• [EXTRACTED RECORDS]
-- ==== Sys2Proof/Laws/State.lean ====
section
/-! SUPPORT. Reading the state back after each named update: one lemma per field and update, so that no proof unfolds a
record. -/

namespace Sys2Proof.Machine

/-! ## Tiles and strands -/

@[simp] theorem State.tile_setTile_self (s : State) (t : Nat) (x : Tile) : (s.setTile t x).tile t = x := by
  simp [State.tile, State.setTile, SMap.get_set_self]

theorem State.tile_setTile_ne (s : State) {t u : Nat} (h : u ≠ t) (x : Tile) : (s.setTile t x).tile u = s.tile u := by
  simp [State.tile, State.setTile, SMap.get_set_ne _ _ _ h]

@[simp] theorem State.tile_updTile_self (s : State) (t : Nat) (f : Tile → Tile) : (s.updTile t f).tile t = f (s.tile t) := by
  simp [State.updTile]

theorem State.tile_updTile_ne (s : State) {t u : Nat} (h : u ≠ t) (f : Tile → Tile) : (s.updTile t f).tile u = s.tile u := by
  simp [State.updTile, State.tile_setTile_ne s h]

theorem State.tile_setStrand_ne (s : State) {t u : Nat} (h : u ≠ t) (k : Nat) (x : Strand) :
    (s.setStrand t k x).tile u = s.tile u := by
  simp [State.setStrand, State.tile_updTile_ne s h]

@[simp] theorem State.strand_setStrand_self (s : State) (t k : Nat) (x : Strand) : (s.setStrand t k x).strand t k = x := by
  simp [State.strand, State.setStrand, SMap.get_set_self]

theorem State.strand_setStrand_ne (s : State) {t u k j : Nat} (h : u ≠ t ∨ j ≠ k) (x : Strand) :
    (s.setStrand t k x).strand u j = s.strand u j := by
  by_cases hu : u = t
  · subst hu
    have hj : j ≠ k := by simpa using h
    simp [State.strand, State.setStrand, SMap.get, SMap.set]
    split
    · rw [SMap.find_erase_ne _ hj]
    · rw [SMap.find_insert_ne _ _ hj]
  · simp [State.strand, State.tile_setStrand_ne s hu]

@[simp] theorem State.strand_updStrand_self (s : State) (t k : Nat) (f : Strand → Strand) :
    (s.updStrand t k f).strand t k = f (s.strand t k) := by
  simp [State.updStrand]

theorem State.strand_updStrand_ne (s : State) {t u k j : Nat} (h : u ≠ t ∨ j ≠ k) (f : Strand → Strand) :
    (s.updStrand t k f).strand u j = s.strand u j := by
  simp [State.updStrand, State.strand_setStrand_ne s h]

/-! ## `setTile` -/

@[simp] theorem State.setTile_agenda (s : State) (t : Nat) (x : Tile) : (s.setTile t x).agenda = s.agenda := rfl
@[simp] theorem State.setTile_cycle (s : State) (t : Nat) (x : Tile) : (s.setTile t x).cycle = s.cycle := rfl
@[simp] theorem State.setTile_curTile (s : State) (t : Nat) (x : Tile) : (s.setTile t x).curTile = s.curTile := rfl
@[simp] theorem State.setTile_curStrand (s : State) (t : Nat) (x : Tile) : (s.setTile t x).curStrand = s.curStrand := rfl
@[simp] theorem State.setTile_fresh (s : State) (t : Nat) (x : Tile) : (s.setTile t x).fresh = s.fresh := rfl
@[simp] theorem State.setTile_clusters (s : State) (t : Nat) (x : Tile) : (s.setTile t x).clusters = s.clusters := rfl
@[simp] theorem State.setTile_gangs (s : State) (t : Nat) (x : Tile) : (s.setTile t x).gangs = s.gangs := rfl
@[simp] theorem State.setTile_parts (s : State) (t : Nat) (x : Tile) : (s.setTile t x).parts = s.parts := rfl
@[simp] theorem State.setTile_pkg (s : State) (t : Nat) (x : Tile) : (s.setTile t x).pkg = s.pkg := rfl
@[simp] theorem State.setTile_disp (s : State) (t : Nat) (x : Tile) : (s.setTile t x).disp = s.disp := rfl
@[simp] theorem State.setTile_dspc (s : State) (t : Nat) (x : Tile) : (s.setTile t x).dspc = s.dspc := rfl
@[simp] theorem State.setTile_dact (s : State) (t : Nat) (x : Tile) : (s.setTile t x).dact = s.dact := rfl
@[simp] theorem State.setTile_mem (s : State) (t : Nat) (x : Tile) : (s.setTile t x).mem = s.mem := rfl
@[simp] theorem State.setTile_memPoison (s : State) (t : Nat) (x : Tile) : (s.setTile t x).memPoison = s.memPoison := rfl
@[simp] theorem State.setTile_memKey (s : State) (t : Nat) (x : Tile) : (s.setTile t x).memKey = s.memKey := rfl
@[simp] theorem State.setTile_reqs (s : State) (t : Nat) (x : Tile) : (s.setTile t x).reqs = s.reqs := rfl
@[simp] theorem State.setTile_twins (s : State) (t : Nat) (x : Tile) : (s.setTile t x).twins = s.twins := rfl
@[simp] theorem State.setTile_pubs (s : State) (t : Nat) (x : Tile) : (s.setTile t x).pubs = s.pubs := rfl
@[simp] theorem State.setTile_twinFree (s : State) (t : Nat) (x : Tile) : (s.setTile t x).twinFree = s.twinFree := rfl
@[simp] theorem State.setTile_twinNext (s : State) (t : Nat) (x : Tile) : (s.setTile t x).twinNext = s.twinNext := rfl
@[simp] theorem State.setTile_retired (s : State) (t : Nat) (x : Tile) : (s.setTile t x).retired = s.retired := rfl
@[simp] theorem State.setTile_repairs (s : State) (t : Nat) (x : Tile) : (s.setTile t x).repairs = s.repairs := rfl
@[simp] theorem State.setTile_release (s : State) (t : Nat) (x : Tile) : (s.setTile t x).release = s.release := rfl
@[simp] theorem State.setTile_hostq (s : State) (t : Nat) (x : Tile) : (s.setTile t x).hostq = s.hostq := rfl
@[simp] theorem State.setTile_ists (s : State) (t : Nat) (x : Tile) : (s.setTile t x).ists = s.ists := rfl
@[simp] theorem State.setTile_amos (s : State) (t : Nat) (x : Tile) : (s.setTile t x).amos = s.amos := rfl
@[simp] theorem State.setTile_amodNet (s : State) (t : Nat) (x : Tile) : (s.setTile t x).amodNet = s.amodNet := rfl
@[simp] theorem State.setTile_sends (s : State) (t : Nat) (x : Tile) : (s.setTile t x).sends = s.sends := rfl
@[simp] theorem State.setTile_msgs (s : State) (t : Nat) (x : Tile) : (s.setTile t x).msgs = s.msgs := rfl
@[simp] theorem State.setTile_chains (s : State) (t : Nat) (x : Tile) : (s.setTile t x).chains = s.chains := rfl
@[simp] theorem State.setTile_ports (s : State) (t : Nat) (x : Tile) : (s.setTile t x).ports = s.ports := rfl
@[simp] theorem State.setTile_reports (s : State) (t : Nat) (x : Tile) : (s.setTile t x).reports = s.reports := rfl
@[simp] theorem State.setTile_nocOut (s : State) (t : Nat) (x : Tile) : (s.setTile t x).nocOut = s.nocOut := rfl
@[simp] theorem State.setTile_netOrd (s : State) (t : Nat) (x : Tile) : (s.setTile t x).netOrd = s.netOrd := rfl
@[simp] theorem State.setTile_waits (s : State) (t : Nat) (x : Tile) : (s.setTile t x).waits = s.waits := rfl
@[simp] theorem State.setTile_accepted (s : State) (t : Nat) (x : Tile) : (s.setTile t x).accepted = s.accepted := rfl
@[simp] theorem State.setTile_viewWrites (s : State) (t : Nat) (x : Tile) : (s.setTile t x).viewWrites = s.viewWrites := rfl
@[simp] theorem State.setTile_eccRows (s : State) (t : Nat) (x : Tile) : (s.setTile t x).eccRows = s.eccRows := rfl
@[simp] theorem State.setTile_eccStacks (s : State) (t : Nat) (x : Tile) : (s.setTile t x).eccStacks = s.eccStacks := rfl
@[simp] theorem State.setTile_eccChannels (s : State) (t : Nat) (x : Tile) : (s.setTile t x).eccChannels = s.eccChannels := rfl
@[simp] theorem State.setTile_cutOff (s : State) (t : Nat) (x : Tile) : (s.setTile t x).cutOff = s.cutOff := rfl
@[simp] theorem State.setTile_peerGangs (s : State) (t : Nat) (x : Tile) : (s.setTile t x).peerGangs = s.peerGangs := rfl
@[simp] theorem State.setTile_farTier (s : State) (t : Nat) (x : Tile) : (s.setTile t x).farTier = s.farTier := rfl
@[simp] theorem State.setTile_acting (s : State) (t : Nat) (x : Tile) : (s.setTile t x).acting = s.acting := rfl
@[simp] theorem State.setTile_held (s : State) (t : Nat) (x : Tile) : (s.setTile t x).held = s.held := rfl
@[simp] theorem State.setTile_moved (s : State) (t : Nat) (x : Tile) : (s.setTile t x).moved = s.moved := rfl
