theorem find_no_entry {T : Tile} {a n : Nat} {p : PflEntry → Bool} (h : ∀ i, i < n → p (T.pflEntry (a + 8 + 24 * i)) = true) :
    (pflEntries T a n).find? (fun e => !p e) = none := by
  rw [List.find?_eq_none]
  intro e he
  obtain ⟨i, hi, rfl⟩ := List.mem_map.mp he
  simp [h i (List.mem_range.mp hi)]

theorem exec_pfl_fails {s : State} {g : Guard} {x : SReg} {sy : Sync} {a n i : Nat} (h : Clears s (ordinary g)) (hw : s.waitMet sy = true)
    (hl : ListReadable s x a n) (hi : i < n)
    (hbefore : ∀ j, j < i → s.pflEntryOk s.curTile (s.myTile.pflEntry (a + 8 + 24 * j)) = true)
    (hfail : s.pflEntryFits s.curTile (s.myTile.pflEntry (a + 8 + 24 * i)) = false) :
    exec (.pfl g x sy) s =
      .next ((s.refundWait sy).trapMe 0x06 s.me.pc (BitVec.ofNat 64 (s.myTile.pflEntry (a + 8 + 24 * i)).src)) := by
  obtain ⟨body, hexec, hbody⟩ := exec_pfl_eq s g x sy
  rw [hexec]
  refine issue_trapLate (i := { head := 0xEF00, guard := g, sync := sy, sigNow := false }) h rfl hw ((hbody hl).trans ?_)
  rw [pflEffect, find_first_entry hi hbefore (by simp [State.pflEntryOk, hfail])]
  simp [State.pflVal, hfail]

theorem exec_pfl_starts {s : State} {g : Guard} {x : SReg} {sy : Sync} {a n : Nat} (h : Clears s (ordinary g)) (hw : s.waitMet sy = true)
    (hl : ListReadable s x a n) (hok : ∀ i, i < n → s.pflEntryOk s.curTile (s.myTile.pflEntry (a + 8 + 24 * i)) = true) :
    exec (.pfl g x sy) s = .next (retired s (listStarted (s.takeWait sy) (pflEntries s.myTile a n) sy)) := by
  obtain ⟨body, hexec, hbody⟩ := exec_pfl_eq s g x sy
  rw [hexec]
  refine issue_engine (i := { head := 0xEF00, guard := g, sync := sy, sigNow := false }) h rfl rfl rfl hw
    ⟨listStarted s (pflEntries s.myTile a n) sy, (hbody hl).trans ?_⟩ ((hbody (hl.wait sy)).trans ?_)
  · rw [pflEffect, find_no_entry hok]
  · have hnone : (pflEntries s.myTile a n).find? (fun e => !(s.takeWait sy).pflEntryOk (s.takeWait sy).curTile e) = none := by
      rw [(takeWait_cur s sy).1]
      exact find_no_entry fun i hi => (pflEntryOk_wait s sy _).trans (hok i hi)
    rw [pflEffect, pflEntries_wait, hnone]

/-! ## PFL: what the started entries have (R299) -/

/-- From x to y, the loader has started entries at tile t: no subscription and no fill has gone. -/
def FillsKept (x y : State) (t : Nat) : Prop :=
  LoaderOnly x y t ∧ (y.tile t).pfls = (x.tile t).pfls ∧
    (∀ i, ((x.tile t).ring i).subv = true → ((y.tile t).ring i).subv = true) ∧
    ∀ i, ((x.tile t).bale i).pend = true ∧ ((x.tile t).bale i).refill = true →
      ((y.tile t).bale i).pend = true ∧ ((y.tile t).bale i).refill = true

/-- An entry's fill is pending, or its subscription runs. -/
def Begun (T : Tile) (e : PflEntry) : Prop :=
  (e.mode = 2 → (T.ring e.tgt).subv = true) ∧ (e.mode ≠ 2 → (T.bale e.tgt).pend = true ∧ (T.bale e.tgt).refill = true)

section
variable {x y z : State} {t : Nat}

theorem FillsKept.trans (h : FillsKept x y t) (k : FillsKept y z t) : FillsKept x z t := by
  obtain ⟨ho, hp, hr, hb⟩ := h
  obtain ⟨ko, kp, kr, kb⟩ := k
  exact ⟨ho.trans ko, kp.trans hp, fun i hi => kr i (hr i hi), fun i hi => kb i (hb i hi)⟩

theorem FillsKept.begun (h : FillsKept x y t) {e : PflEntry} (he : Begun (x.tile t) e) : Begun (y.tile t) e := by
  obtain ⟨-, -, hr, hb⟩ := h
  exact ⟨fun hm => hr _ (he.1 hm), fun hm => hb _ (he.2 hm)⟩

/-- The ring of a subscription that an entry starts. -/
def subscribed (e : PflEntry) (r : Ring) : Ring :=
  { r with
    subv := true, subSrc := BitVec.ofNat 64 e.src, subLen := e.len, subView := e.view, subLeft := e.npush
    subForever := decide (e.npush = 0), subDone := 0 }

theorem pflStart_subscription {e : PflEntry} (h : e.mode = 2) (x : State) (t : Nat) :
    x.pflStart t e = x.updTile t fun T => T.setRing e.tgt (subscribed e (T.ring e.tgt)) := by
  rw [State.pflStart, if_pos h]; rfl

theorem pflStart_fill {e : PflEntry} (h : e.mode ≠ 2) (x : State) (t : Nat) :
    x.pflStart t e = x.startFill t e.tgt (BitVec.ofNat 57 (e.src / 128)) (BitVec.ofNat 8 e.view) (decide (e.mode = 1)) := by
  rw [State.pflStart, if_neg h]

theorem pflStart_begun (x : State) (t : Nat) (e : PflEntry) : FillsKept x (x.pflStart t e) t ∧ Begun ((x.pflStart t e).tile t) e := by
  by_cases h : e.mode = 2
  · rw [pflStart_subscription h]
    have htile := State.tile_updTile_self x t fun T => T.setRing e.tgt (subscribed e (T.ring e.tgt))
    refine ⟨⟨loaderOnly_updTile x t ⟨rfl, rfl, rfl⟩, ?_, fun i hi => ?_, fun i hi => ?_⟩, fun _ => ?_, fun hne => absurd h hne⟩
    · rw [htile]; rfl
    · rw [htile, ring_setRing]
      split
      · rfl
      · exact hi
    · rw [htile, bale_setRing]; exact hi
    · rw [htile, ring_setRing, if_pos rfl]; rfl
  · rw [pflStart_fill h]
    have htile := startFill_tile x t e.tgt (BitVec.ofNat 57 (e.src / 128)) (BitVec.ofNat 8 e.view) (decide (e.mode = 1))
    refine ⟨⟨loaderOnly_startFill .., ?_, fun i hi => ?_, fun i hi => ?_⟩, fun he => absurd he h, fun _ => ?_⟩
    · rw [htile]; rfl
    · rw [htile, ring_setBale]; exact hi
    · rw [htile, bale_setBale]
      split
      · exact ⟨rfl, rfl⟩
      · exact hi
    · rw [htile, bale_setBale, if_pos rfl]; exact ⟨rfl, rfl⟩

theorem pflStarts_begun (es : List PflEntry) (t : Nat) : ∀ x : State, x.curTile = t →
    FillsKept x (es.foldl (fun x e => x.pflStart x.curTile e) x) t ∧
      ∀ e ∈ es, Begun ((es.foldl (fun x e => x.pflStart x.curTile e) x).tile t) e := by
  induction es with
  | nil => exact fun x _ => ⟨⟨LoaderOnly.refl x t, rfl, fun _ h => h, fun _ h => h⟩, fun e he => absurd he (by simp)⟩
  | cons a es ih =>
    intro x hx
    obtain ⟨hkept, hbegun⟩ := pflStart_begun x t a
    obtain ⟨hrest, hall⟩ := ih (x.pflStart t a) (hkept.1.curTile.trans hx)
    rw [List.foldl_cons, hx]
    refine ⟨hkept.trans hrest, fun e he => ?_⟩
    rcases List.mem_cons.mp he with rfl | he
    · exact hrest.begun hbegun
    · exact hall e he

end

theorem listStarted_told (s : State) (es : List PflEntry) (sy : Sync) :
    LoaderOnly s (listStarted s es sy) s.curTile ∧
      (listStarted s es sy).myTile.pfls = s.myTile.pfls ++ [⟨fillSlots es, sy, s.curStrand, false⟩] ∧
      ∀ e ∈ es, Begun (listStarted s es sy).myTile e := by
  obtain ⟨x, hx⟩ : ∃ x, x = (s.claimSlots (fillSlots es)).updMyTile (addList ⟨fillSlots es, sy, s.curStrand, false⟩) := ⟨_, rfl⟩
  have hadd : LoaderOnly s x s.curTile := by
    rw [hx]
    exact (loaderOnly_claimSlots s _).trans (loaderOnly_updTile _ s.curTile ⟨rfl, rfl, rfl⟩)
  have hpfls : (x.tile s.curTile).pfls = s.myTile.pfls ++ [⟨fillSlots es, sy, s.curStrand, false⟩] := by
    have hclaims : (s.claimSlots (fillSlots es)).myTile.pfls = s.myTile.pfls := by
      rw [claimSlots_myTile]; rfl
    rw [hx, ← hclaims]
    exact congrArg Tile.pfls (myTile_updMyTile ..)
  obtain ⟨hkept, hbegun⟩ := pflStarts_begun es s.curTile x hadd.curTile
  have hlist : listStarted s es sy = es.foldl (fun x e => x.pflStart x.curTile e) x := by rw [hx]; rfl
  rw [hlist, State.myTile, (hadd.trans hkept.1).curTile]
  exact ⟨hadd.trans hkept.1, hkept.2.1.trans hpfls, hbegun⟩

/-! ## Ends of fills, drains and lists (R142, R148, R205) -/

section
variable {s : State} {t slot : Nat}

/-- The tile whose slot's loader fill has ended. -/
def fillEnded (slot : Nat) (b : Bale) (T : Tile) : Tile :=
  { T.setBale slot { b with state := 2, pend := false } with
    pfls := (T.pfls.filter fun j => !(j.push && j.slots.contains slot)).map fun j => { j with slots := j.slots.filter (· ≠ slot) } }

• [REQUIRED WORK]
From the entries, copy every line in which the word "hbegun" occurs.

• [RESPONSE TO THE TASK]
    obtain ⟨hkept, hbegun⟩ := pflStart_begun x t a
    · exact hrest.begun hbegun
  obtain ⟨hkept, hbegun⟩ := pflStarts_begun es s.curTile x hadd.curTile
  exact ⟨hadd.trans hkept.1, hkept.2.1.trans hpfls, hbegun⟩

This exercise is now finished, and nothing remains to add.